*** Records shown
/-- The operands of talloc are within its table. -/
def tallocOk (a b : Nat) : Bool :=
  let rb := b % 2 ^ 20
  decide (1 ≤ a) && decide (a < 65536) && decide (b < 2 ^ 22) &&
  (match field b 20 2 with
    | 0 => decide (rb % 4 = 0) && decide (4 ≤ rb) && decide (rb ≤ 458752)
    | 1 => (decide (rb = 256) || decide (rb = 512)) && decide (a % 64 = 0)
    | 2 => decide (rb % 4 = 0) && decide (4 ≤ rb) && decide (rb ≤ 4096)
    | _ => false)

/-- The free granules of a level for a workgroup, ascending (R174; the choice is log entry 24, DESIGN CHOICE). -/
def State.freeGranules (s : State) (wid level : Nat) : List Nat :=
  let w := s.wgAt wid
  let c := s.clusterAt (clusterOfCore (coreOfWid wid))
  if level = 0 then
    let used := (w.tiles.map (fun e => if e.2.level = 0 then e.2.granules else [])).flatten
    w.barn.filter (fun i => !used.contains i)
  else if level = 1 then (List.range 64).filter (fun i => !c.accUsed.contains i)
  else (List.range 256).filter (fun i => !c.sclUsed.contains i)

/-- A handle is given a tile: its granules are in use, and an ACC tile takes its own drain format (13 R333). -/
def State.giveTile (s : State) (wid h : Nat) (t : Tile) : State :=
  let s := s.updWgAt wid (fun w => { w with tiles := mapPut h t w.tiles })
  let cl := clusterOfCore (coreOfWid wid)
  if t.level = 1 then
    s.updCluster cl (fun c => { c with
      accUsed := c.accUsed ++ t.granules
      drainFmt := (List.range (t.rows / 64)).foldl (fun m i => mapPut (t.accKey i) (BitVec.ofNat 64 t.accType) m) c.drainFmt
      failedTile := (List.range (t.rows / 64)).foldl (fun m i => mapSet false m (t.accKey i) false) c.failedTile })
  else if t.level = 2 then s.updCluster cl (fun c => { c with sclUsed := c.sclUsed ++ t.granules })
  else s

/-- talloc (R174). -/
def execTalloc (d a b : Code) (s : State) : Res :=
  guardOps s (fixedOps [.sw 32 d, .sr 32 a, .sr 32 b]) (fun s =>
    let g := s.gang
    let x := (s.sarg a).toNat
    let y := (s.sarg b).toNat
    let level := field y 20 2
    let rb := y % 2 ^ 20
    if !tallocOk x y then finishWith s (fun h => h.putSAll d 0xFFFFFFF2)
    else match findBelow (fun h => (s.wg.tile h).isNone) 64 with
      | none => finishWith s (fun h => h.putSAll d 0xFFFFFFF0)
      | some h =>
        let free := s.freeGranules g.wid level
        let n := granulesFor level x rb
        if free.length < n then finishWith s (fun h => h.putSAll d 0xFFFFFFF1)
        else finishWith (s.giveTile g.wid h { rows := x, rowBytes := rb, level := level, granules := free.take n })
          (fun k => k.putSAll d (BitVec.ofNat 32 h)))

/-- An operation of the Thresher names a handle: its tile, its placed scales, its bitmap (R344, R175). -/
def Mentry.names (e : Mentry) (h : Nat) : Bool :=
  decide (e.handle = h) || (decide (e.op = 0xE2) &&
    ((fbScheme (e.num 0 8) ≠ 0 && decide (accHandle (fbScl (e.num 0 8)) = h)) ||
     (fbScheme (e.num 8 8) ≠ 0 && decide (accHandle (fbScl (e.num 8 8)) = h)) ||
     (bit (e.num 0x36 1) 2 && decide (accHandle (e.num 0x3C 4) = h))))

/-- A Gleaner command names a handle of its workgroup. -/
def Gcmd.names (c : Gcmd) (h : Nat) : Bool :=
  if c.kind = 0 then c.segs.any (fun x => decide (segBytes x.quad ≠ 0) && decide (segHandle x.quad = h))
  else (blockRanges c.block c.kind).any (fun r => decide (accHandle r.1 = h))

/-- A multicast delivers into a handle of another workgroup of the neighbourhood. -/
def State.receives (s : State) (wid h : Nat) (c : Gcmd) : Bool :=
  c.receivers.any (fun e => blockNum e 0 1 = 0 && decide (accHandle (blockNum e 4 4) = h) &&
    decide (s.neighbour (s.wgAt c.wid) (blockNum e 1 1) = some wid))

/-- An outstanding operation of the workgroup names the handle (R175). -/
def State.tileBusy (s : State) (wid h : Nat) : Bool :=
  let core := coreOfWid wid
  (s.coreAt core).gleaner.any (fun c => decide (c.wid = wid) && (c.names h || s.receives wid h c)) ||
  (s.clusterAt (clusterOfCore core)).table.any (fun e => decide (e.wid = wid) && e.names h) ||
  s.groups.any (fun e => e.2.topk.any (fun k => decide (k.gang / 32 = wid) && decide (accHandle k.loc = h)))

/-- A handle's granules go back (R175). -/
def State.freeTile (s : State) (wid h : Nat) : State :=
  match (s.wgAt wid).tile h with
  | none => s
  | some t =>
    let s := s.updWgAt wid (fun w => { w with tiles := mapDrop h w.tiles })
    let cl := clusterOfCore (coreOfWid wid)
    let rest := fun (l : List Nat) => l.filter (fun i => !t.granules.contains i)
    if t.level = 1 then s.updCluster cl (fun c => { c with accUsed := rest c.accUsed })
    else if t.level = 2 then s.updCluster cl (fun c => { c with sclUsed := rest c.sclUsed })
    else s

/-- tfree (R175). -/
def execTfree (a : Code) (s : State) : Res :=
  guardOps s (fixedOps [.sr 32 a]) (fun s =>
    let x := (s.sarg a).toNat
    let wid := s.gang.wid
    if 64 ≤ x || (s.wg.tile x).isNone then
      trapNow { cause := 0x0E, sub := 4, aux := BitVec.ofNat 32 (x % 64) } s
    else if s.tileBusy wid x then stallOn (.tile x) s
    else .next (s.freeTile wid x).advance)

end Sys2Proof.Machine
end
******
Return every line from the records above that holds the word "workgroup".

● Solution to this problem:
/-- The free granules of a level for a workgroup, ascending (R174; the choice is log entry 24, DESIGN CHOICE). -/
/-- A Gleaner command names a handle of its workgroup. -/
/-- A multicast delivers into a handle of another workgroup of the neighbourhood. -/
/-- An outstanding operation of the workgroup names the handle (R175). -/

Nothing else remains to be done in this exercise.